Reputation: 410
I have Spark and Airflow cluster, I want to send a spark job from Airflow container to Spark container. But I am new about Airflow and I don't know which configuration I need to perform. I copied spark_submit_operator.py
under the plugins folder.
from airflow import DAG
from airflow.contrib.operators.spark_submit_operator import SparkSubmitOperator
from datetime import datetime, timedelta
args = {
'owner': 'airflow',
'start_date': datetime(2018, 7, 31)
}
dag = DAG('spark_example_new', default_args=args, schedule_interval="*/10 * * * *")
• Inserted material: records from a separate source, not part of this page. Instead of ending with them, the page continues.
-- ==== Sys2Proof/Machine/SweepOps.lean ====
section
/-! DEFINITION. The impedance sweep's shared operations: its points and passes, its result block, how it ends, the model fit and the state service (R527 to
R556). -/

namespace Sys2Proof.Machine

open Sys2Proof

/-- The frequency of an index in mHz (R530): 50 mHz × 10^(i/10), rounded. -/
def sweepFreq (i : Nat) : Nat :=
  ([50, 63, 79, 100, 126, 158, 199, 251, 315, 397] ++ [500, 629, 792, 998, 1256, 1581, 1991, 2506, 3155, 3972] ++
    [5000, 6295, 7924, 9976, 12559, 15811, 19905, 25059, 31548, 39716] ++
    [50000, 62946, 79245, 99763, 125594, 158114, 199054, 250594, 315479, 397164] ++
    [500000, 629463, 792447, 997631, 1255943, 1581139, 1990536]).getD i 0

/-- The number of points P (R530). -/
def sweepP (imax imin step : Nat) : Nat := (imax - imin) / step + 1

/-- The points of the present sweep. -/
def sweepCount (s : State) : Nat := sweepP s.sweep.imax s.sweep.imin s.sweep.step

/-- The odd cells (bits 0, 2, …) or the even cells of a mask (R533). -/
def passCells (mask : BitVec 16) (passB : Bool) : BitVec 16 := mask &&& (if passB then 0xAAAA else 0x5555)

/-- Integration cycles of a point (R533): max(2, ⌈0.5 s × f⌉). -/
def sweepCycles (mHz : Nat) : Nat := max 2 ((mHz + 1999) / 2000)

/-- The duration of a sweep in nanoseconds, rounded up (R533): its passes, each with a settling cycle, and gaps of 10 ms. -/
def sweepNs (mask : BitVec 16) (imax imin step : Nat) : Nat :=
  let passes := b2n (passCells mask false != 0) + b2n (passCells mask true != 0)
  ((List.range (sweepP imax imin step)).map fun p =>
    let f := sweepFreq (imax - p * step)
    passes * ((sweepCycles f + 1) * 1000000000000 / f + 10000000)).foldl (· + ·) 0

/-- The base of the result block and of the state table (R541, R545). -/
def resBase (s : State) : Nat := rf s.regs.indigoRes 15 0
def stateBase (s : State) : Nat := rf s.regs.swpState 15 4 * 16

/-- The default NaN of binary32 (R498). -/
def nan32 : Nat := 0x7FC00000

/-- The result block as a sweep begins (R544): CRC 0 and NaN in every point entry. -/
def initBlock (s : State) : State :=
  padWrite (resBase s + 544) ((List.replicate (32 * sweepCount s) (le 4 nan32)).flatten) (padWrite (resBase s + 28) (le 4 0) s)

/-- A number of Ω as binary32, rounded to nearest. -/
def ratBits (r : Rat) : Nat :=
  let neg := decide (r < 0)
  let m := r.num.natAbs * 2 ^ 200 / r.den
  (fRound 3 neg (2 * m + (if m * r.den = r.num.natAbs * 2 ^ 200 then 0 else 1)) (-201)).1

/-! ## The demodulator -/

/-- The frequency of the present point in mHz (R530, R533). -/
def passFreq (s : State) : Nat := sweepFreq (s.sweep.imax - s.sweep.point * s.sweep.step)

/-- Samples, each with its time, without their least-squares straight line (R535). -/
def lineRemoved (l : List (Nat × Rat)) : List (Nat × Rat) :=
  let mt := ratMean (l.map fun x => (x.1 : Rat))
  let mv := ratMean (l.map (·.2))
  let slope := ratSum (l.map fun x => (x.1 - mt) * (x.2 - mv)) / ratSum (l.map fun x => (x.1 - mt) * (x.1 - mt))
  l.map fun x => (x.1, x.2 - mv - slope * (x.1 - mt))

/-- The cosine and the sine of the phase of a frequency in mHz after a time in ns. -/
def cosSinAt (f t : Nat) : Rat × Rat :=
  let r := cosSin (f * t) 1000000000000
  (mkRat r.1 (2 ^ 96), mkRat r.2 (2 ^ 96))

/-- The phasor of samples at a frequency (R535): (2 / N) Σ v_n e^(−j2πf(t_n − t0)). -/
def phasorOf (f : Nat) (l : List (Nat × Rat)) : Rat × Rat :=
  (2 * ratMean (l.map fun x => x.2 * (cosSinAt f x.1).1), -2 * ratMean (l.map fun x => x.2 * (cosSinAt f x.1).2))

/-- The response of the main filter at a frequency (R351, R535): sinc³ over the 4.096 MHz bits of a sample period. Its delay is taken out by the attributed instant (log 192). -/
def filterGain (rate f : Nat) : Rat :=
  let d := 4096000 / rate
  let r := mkRat (cosSin f (2000 * rate)).2 d / ((cosSin f (2000 * 4096000)).2 : Rat)
  r * r * r

/-- The mean square of what is left of samples without their line once a sinusoid is removed too (R536). -/
def residualSquare (f : Nat) (w : Rat × Rat) (l : List (Nat × Rat)) : Rat :=
  ratMean (l.map fun x =>
    let c := cosSinAt f x.1
    let r := x.2 - (w.1 * c.1 - w.2 * c.2)
    r * r)

/-- A cell's samples of the integration cycles of the present pass, without their line (R535). -/
def passSamples (s : State) (c : Nat) : List (Nat × Rat) := lineRemoved (s.sweep.samples.map fun x => (x.1, ((nth x.2 c 0 : Int) : Rat)))

/-- A cell's voltage phasor V in µV (R535). -/
def cellPhasor (s : State) (c : Nat) : Rat × Rat :=
  let w := phasorOf (passFreq s) (passSamples s c)
  let g := filterGain (rateOf (cellRate s)) (passFreq s)
  (w.1 / g, w.2 / g)

/-- The impedance of a point (R535): Z = −V / I with I = −jA, in Ω as binary32. -/
def pointZ (s : State) (v : Rat × Rat) : List Byte :=
  let a : Rat := 1000 * (s.sweep.amp : Rat)
  le 4 (ratBits (v.2 / a)) ++ le 4 (ratBits (-v.1 / a))

/-- The ratio of |V| / √2 to the root-mean-square residual lies below `SWP_CFG.SNR_MIN` in dB (R536). -/
def snrLow (s : State) (v : Rat × Rat) (square : Rat) : Bool :=
  decide ((v.1 * v.1 + v.2 * v.2) ^ 10 < 10 ^ rf s.regs.swpCfg 7 0 * (2 * square) ^ 10)

/-- The point of a stimulated cell is invalid (R536): its samples, the current or the sink were bad, the ratio is too small, or no sample was taken at all. -/
def pointBad (s : State) (c : Nat) : Bool :=
  s.sweep.samples.isEmpty || s.sweep.bad.getLsbD c || s.sweep.curBad || s.bal.clipPass ||
    snrLow s (cellPhasor s c) (residualSquare (passFreq s) (phasorOf (passFreq s) (passSamples s c)) (passSamples s c))

/-- Where the entry of a cell in the present pass stands (R543). -/
def passEntry (s : State) (c : Nat) : Nat := resBase s + 544 + 128 * s.sweep.point + 8 * c

/-- The fault that the demodulator's stores of the present pass meet, as any kernel's (R450, R451). -/
def passFault (s : State) : Option (Nat × Nat) :=
  accessFault s .se true (resBase s % 4 == 0) (resBase s) ((ones (passCells s.sweep.mask s.sweep.passB)).map fun c => (passEntry s c, 8)) []

/-- The points of the pass that has ended are stored (R535, R536, R543): NaN in both parts where one is invalid. -/
def storePass (s : State) : State :=
  (ones (passCells s.sweep.mask s.sweep.passB)).foldl
    (fun t c => padWrite (passEntry s c) (if pointBad s c then le 4 nan32 ++ le 4 nan32 else pointZ s (cellPhasor s c)) t) s

/-- The impedance of a point in the result block, as stored. -/
def storedZ (s : State) (c p : Nat) : Nat × Nat :=
  (padWord s (resBase s + 544 + 128 * p + 8 * c), padWord s (resBase s + 544 + 128 * p + 8 * c + 4))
operator = SparkSubmitOperator(
task_id='spark_submit_job',
conn_id='spark_default',
java_class='Simple',
application='/spark/abc.jar',
total_executor_cores='1',
executor_cores='1',
executor_memory='2g',
num_executors='1',
name='airflow-spark-example',
verbose=False,
driver_memory='1g',
application_args=["1000"],
conf={'master':'spark://master:7077'},
dag=dag,
)
master is the hostname of our Spark Master container. When I run the dag, it produce following error:
[2018-09-20 05:57:46,637] {{models.py:1569}} INFO - Executing <Task(SparkSubmitOperator): spark_submit_job> on 2018-09-20T05:57:36.756154+00:00
[2018-09-20 05:57:46,637] {{base_task_runner.py:124}} INFO - Running: ['bash', '-c', 'airflow run spark_example_new spark_submit_job 2018-09-20T05:57:36.756154+00:00 --job_id 4 --raw -sd DAGS_FOLDER/firstJob.py --cfg_path /tmp/tmpn2hznb5_']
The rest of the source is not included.